▸ **TASK TO CARRY OUT**
Wherever the string "RepliesCompleteAnotherParser" occurs in a line of these records, report that line.

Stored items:
□ □ □ □ □
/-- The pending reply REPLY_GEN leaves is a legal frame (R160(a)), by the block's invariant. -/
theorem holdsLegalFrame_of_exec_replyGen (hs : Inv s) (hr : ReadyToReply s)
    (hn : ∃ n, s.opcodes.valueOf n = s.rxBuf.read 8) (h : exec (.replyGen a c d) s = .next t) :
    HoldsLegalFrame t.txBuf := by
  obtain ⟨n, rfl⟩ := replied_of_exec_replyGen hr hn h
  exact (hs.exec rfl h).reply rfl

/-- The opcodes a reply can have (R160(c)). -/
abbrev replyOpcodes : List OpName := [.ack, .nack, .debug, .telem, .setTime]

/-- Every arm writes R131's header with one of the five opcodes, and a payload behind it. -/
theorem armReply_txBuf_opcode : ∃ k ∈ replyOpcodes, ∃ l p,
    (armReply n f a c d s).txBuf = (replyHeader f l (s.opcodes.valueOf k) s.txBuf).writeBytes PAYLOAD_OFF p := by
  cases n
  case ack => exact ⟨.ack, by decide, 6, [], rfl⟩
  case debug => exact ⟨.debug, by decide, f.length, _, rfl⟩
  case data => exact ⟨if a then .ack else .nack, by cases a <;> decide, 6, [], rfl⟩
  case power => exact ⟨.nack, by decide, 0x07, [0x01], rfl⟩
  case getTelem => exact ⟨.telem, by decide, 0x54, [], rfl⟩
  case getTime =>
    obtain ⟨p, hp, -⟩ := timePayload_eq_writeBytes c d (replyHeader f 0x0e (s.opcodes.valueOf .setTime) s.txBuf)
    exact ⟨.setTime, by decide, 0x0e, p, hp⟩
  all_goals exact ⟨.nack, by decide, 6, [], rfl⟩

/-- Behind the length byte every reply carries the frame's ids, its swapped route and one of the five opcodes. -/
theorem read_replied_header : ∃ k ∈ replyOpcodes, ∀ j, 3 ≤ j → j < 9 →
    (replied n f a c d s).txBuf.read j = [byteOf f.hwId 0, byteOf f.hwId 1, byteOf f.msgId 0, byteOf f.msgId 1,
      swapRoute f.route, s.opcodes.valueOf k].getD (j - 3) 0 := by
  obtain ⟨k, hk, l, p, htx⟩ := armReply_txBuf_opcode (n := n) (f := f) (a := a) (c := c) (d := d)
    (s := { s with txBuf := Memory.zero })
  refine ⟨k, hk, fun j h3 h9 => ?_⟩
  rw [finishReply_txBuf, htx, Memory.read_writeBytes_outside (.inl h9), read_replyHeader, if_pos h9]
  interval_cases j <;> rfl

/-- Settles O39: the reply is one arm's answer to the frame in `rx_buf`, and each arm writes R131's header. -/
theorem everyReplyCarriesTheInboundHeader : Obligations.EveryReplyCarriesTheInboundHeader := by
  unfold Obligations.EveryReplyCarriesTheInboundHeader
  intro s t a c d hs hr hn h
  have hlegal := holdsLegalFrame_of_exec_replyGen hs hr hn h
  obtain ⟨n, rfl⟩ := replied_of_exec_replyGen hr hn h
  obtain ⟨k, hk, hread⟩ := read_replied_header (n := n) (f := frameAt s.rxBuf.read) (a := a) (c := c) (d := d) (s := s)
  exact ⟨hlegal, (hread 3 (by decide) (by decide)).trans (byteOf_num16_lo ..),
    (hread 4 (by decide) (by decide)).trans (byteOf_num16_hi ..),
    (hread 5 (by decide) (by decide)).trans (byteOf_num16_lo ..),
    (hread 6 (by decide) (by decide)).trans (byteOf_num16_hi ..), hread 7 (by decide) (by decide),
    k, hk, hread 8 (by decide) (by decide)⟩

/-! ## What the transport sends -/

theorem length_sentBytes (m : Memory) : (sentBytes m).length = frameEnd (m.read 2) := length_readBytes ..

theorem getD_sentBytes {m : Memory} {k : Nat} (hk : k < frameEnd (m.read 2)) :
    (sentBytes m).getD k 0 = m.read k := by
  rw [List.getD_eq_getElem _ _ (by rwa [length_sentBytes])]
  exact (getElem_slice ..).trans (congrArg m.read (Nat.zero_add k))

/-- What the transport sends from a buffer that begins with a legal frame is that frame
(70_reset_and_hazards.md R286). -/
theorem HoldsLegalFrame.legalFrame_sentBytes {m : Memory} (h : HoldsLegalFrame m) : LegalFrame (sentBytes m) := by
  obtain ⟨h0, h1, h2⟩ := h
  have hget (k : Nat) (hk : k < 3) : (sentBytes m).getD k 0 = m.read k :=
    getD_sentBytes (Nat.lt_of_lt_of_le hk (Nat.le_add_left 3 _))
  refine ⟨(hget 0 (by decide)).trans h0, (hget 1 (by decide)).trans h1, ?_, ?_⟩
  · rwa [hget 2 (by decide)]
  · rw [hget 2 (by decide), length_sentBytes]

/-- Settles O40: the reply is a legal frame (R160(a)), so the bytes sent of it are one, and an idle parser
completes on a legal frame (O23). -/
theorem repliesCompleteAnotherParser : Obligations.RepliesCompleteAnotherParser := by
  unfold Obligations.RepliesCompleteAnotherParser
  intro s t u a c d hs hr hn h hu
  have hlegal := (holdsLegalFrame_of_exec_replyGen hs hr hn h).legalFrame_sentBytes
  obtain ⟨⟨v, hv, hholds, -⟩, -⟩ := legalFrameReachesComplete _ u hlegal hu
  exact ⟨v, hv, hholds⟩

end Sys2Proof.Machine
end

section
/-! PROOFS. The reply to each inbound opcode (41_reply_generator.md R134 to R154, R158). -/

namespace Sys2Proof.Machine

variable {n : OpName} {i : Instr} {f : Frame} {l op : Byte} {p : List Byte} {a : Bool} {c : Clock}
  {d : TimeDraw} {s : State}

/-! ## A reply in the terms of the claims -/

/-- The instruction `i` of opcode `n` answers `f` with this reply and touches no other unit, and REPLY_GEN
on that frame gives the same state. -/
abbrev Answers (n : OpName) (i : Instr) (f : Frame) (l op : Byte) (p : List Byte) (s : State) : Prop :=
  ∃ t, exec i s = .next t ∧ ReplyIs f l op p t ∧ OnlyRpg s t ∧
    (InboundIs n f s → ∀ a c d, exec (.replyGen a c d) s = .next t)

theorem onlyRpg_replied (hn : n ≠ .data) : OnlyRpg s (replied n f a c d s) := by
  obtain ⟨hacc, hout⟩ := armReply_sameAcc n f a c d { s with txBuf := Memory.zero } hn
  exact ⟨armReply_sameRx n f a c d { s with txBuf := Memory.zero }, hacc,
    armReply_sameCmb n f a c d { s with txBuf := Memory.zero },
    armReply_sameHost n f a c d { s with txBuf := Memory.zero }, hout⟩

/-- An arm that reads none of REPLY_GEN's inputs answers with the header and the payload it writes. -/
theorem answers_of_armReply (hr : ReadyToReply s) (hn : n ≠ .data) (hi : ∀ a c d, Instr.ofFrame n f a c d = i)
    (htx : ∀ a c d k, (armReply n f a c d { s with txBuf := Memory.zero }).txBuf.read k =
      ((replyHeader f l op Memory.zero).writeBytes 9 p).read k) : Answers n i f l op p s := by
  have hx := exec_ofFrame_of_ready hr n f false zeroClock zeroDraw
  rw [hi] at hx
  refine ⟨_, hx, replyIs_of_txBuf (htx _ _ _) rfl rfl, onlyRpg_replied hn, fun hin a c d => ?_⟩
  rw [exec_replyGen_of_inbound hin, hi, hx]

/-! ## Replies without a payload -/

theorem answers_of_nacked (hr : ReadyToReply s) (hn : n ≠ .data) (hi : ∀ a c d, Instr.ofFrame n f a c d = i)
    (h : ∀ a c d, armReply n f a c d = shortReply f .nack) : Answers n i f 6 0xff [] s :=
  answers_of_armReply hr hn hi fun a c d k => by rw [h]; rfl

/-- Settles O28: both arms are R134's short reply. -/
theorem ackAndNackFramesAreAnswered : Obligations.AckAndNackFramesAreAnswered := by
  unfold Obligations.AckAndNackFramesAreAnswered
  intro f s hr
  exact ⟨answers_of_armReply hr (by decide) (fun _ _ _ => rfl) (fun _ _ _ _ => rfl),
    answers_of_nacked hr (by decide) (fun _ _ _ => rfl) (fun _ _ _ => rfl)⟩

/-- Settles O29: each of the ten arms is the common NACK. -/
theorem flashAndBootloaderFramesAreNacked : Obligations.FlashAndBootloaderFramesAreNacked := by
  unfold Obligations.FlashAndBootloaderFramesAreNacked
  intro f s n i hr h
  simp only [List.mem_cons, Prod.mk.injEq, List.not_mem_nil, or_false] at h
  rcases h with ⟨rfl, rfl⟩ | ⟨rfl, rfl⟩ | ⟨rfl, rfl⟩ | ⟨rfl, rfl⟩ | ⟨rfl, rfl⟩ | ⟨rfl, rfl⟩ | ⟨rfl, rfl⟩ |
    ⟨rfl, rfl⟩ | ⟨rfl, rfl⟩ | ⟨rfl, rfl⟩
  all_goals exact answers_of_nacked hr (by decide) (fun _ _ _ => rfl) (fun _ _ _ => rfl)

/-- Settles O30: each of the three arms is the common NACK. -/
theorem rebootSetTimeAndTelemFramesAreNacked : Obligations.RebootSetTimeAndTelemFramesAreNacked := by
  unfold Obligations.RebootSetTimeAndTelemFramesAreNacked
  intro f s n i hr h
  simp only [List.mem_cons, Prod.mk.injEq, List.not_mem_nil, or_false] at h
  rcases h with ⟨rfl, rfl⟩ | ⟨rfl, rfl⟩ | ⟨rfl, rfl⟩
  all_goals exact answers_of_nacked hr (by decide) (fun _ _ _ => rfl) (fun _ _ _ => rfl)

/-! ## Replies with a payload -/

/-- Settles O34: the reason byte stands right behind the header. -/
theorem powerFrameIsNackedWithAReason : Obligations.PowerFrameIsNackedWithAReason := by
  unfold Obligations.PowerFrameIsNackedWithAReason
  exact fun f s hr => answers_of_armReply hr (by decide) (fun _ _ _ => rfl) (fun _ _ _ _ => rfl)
□ □ □ □ □
▸ **ANSWER TO THE EXERCISE**
theorem repliesCompleteAnotherParser : Obligations.RepliesCompleteAnotherParser := by
  unfold Obligations.RepliesCompleteAnotherParser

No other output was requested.